Authors: Trent Reedy
Zeynab almost smiled. Then she pulled her chadri back down over her face, adjusting it so she could see through the little mesh window. “Khuda hafiz, Zulaikha.” She turned and started walking.
“Wait. Maybe —”
But Zeynab lifted the front hem of her chadri and ran. She had said good-bye, and she meant it.
That night at home, I tried to tell Baba that something was wrong with Zeynab, but when he asked me what she’d said that made me so worried, I didn’t have a good answer. The problem wasn’t in what she said, but in the way she was. We were sisters, and I could tell she was hurting. By the time I tried to explain this, though, Baba had gone back to checking figures on some papers for his business trip to Nimruz Province with Hajji Abdullah.
I spent the next morning and into the afternoon helping him get ready. Malehkah and I packed his clothes and cooked food to put into pots. Baba rushed from the main room of our house to his bedroom and back, checking to make sure he had all the papers he needed.
“Baba-jan?” I asked. He took off the jacket of his Western-style suit, unbuttoned the cuffs on his white shirt, and pushed up his sleeves. He rolled out some construction plans on the window ledge in the main room and mumbled to himself, tracing some of the lines on the paper with his finger. I stepped closer. “Baba?”
He looked up. “Hmm?” He turned back to his papers, shuffling through the stack.
I took a deep breath. I never asked my father for anything, but this would be my last chance to talk to him for weeks.
“Baba-jan, if I can get all the housework done early sometime, may I go to visit Zeynab? Maybe Najib could drive me if he catches up on work?”
He didn’t answer. Instead, he rolled up the first big paper and flipped through the stack again. “Najibullah!” he yelled. “Go out to the Toyota! Get me my map of Nimruz Province.” In a moment, Najib ran out the front door.
“Baba?”
“What?” Baba shouted. “No, you can’t go visit Zeynab. Everyone is too busy. Now, you make sure you help Malehkah while I’m away.” He smoothed the ridiculous-looking tie. “If I hear that you didn’t obey her, I’ll be very angry when I get back.”
“Bale, Baba,” I said, though I thought if I could just get his full attention, I might be able to convince him. I wanted to get him to understand about my encounter with Zeynab in the bazaar. How tired she’d looked. How hollow she’d sounded.
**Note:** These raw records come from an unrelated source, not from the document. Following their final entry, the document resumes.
-- ==== Sys2Proof/Laws/State.lean ====
section
/-! SUPPORT. One lemma for each field of the state under each update of it, so that no later proof unfolds a
record update. -/

namespace Sys2Proof.Machine.State

variable (s : State)

/-! ## writeResponse -/

@[simp] theorem writeResponse_status (ρ : Response) : (s.writeResponse ρ).status = ρ.status := rfl
@[simp] theorem writeResponse_precOut (ρ : Response) : (s.writeResponse ρ).precOut = ρ.precOut := rfl
@[simp] theorem writeResponse_r (ρ : Response) : (s.writeResponse ρ).r = ρ.r := rfl
@[simp] theorem writeResponse_rspValid (ρ : Response) : (s.writeResponse ρ).rspValid = s.rspValid := rfl
@[simp] theorem writeResponse_busy (ρ : Response) : (s.writeResponse ρ).busy = s.busy := rfl
@[simp] theorem writeResponse_cnt (ρ : Response) : (s.writeResponse ρ).cnt = s.cnt := rfl
@[simp] theorem writeResponse_capCmd (ρ : Response) : (s.writeResponse ρ).capCmd = s.capCmd := rfl
@[simp] theorem writeResponse_capA (ρ : Response) : (s.writeResponse ρ).capA = s.capA := rfl
@[simp] theorem writeResponse_capB (ρ : Response) : (s.writeResponse ρ).capB = s.capB := rfl
@[simp] theorem writeResponse_inputs (ρ : Response) : (s.writeResponse ρ).inputs = s.inputs := rfl
@[simp] theorem writeResponse_freeCount (ρ : Response) : (s.writeResponse ρ).freeCount = s.freeCount := rfl

/-! ## advance -/

@[simp] theorem advance_status : (s.advance).status = s.status := rfl
@[simp] theorem advance_precOut : (s.advance).precOut = s.precOut := rfl
@[simp] theorem advance_r : (s.advance).r = s.r := rfl
@[simp] theorem advance_rspValid : (s.advance).rspValid = s.rspValid := rfl
@[simp] theorem advance_busy : (s.advance).busy = s.busy := rfl
@[simp] theorem advance_cnt : (s.advance).cnt = s.cnt := rfl
@[simp] theorem advance_capCmd : (s.advance).capCmd = s.capCmd := rfl
@[simp] theorem advance_capA : (s.advance).capA = s.capA := rfl
@[simp] theorem advance_capB : (s.advance).capB = s.capB := rfl
@[simp] theorem advance_inputs : (s.advance).inputs = s.inputs.tail := rfl
@[simp] theorem advance_freeCount : (s.advance).freeCount = s.freeCount := rfl

/-! ## resetEdge -/

@[simp] theorem resetEdge_status : (s.resetEdge).status = 0 := rfl
@[simp] theorem resetEdge_precOut : (s.resetEdge).precOut = 0 := rfl
@[simp] theorem resetEdge_r : (s.resetEdge).r = resultRegs [] := rfl
@[simp] theorem resetEdge_rspValid : (s.resetEdge).rspValid = false := rfl
@[simp] theorem resetEdge_busy : (s.resetEdge).busy = false := rfl
@[simp] theorem resetEdge_cnt : (s.resetEdge).cnt = 0 := rfl
@[simp] theorem resetEdge_capCmd : (s.resetEdge).capCmd = Config.freeCapCmd s.freeCount := rfl
@[simp] theorem resetEdge_capA : (s.resetEdge).capA = Config.freeCapA s.freeCount := rfl
@[simp] theorem resetEdge_capB : (s.resetEdge).capB = Config.freeCapB s.freeCount := rfl
@[simp] theorem resetEdge_inputs : (s.resetEdge).inputs = s.inputs := rfl
@[simp] theorem resetEdge_freeCount : (s.resetEdge).freeCount = s.freeCount + 1 := rfl

/-! ## capture -/

@[simp] theorem capture_status (x : PortIn) : (s.capture x).status = s.status := rfl
@[simp] theorem capture_precOut (x : PortIn) : (s.capture x).precOut = s.precOut := rfl
@[simp] theorem capture_r (x : PortIn) : (s.capture x).r = s.r := rfl
@[simp] theorem capture_rspValid (x : PortIn) : (s.capture x).rspValid = s.rspValid := rfl
@[simp] theorem capture_busy (x : PortIn) : (s.capture x).busy = s.busy := rfl
@[simp] theorem capture_cnt (x : PortIn) : (s.capture x).cnt = s.cnt := rfl
@[simp] theorem capture_capCmd (x : PortIn) : (s.capture x).capCmd = x.cmd := rfl
@[simp] theorem capture_capA (x : PortIn) : (s.capture x).capA = x.opa := rfl
@[simp] theorem capture_capB (x : PortIn) : (s.capture x).capB = x.opb := rfl
@[simp] theorem capture_inputs (x : PortIn) : (s.capture x).inputs = s.inputs := rfl
@[simp] theorem capture_freeCount (x : PortIn) : (s.capture x).freeCount = s.freeCount := rfl

/-! ## beginBusy -/

@[simp] theorem beginBusy_status (latency : Nat) : (s.beginBusy latency).status = s.status := rfl
@[simp] theorem beginBusy_precOut (latency : Nat) : (s.beginBusy latency).precOut = s.precOut := rfl
@[simp] theorem beginBusy_r (latency : Nat) : (s.beginBusy latency).r = s.r := rfl
@[simp] theorem beginBusy_rspValid (latency : Nat) : (s.beginBusy latency).rspValid = false := rfl
@[simp] theorem beginBusy_busy (latency : Nat) : (s.beginBusy latency).busy = true := rfl
@[simp] theorem beginBusy_cnt (latency : Nat) : (s.beginBusy latency).cnt = latency - 1 := rfl
@[simp] theorem beginBusy_capCmd (latency : Nat) : (s.beginBusy latency).capCmd = s.capCmd := rfl
@[simp] theorem beginBusy_capA (latency : Nat) : (s.beginBusy latency).capA = s.capA := rfl
@[simp] theorem beginBusy_capB (latency : Nat) : (s.beginBusy latency).capB = s.capB := rfl
@[simp] theorem beginBusy_inputs (latency : Nat) : (s.beginBusy latency).inputs = s.inputs := rfl
@[simp] theorem beginBusy_freeCount (latency : Nat) : (s.beginBusy latency).freeCount = s.freeCount := rfl

/-! ## countDown -/

@[simp] theorem countDown_status : (s.countDown).status = s.status := rfl
@[simp] theorem countDown_precOut : (s.countDown).precOut = s.precOut := rfl
@[simp] theorem countDown_r : (s.countDown).r = s.r := rfl
@[simp] theorem countDown_rspValid : (s.countDown).rspValid = false := rfl
@[simp] theorem countDown_busy : (s.countDown).busy = s.busy := rfl
@[simp] theorem countDown_cnt : (s.countDown).cnt = s.cnt - 1 := rfl
@[simp] theorem countDown_capCmd : (s.countDown).capCmd = s.capCmd := rfl
@[simp] theorem countDown_capA : (s.countDown).capA = s.capA := rfl
@[simp] theorem countDown_capB : (s.countDown).capB = s.capB := rfl
@[simp] theorem countDown_inputs : (s.countDown).inputs = s.inputs := rfl
@[simp] theorem countDown_freeCount : (s.countDown).freeCount = s.freeCount := rfl

/-! ## finish -/

@[simp] theorem finish_status : (s.finish).status = s.status := rfl
@[simp] theorem finish_precOut : (s.finish).precOut = s.precOut := rfl
@[simp] theorem finish_r : (s.finish).r = s.r := rfl
@[simp] theorem finish_rspValid : (s.finish).rspValid = true := rfl
@[simp] theorem finish_busy : (s.finish).busy = false := rfl
@[simp] theorem finish_cnt : (s.finish).cnt = 0 := rfl
@[simp] theorem finish_capCmd : (s.finish).capCmd = s.capCmd := rfl
@[simp] theorem finish_capA : (s.finish).capA = s.capA := rfl
@[simp] theorem finish_capB : (s.finish).capB = s.capB := rfl
@[simp] theorem finish_inputs : (s.finish).inputs = s.inputs := rfl
@[simp] theorem finish_freeCount : (s.finish).freeCount = s.freeCount := rfl

/-! ## hold -/

@[simp] theorem hold_status : (s.hold).status = s.status := rfl
@[simp] theorem hold_precOut : (s.hold).precOut = s.precOut := rfl
@[simp] theorem hold_r : (s.hold).r = s.r := rfl
@[simp] theorem hold_rspValid : (s.hold).rspValid = false := rfl
@[simp] theorem hold_busy : (s.hold).busy = s.busy := rfl
@[simp] theorem hold_cnt : (s.hold).cnt = s.cnt := rfl
@[simp] theorem hold_capCmd : (s.hold).capCmd = s.capCmd := rfl
@[simp] theorem hold_capA : (s.hold).capA = s.capA := rfl
@[simp] theorem hold_capB : (s.hold).capB = s.capB := rfl
@[simp] theorem hold_inputs : (s.hold).inputs = s.inputs := rfl
@[simp] theorem hold_freeCount : (s.hold).freeCount = s.freeCount := rfl

/-! ## withFetchWord -/

@[simp] theorem withFetchWord_status (nbits w : Nat) : (s.withFetchWord nbits w).status = s.status := rfl
@[simp] theorem withFetchWord_precOut (nbits w : Nat) : (s.withFetchWord nbits w).precOut = s.precOut := rfl
@[simp] theorem withFetchWord_r (nbits w : Nat) : (s.withFetchWord nbits w).r = s.r := rfl
@[simp] theorem withFetchWord_rspValid (nbits w : Nat) : (s.withFetchWord nbits w).rspValid = s.rspValid := rfl
@[simp] theorem withFetchWord_busy (nbits w : Nat) : (s.withFetchWord nbits w).busy = true := rfl
@[simp] theorem withFetchWord_cnt (nbits w : Nat) : (s.withFetchWord nbits w).cnt = 1 := rfl
@[simp] theorem withFetchWord_capCmd (nbits w : Nat) : (s.withFetchWord nbits w).capCmd = wordOfTableBits nbits w := rfl
@[simp] theorem withFetchWord_capA (nbits w : Nat) : (s.withFetchWord nbits w).capA = s.capA := rfl
@[simp] theorem withFetchWord_capB (nbits w : Nat) : (s.withFetchWord nbits w).capB = s.capB := rfl
@[simp] theorem withFetchWord_inputs (nbits w : Nat) : (s.withFetchWord nbits w).inputs = PortIn.idle :: s.inputs := rfl
@[simp] theorem withFetchWord_freeCount (nbits w : Nat) : (s.withFetchWord nbits w).freeCount = s.freeCount := rfl

/-! ## Views -/

@[simp] theorem response_status : s.response.status = s.status := rfl
@[simp] theorem response_precOut : s.response.precOut = s.precOut := rfl
@[simp] theorem response_r : s.response.r = s.r := rfl
@[simp] theorem writeResponse_response (ρ : Response) : (s.writeResponse ρ).response = ρ := rfl
@[simp] theorem advance_response : s.advance.response = s.response := rfl
@[simp] theorem capture_response (x : PortIn) : (s.capture x).response = s.response := rfl
@[simp] theorem beginBusy_response (latency : Nat) : (s.beginBusy latency).response = s.response := rfl
@[simp] theorem countDown_response : s.countDown.response = s.response := rfl
@[simp] theorem finish_response : s.finish.response = s.response := rfl
@[simp] theorem hold_response : s.hold.response = s.response := rfl
@[simp] theorem outputs_cmdReady : s.outputs.cmdReady = !s.busy := rfl
@[simp] theorem outputs_rspValid : s.outputs.rspValid = s.rspValid := rfl
@[simp] theorem outputs_rspStatus : s.outputs.rspStatus = s.status := rfl
@[simp] theorem outputs_rspPrec : s.outputs.rspPrec = s.precOut := rfl
@[simp] theorem outputs_rspR : s.outputs.rspR = s.r := rfl
@[simp] theorem withFetchWord_sample (nbits w : Nat) : (s.withFetchWord nbits w).sample = PortIn.idle := rfl

end Sys2Proof.Machine.State
end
“Will you be gone for a long time, Baba-jan?” Khalid asked.
Baba stood up straight and rubbed the cuff of his shirt over his shiny belt buckle. “Hard to say. The Americans haven’t even selected a site for the clinic yet. Then we’re required to hire local laborers, and you know what kind of lazy good-for-nothings you’ll find down south in Nimruz. After that, we have to stop by Farah City for a few days.” He bent down and picked up Habib and Khalid. I wished he would come and hug me too, so that I could talk to him. “We may be gone several
weeks. While I’m away, Najibullah is in charge, but you listen to your madar too.”
I watched Malehkah huff when Baba-jan slapped Najib on the back. My brother only nodded.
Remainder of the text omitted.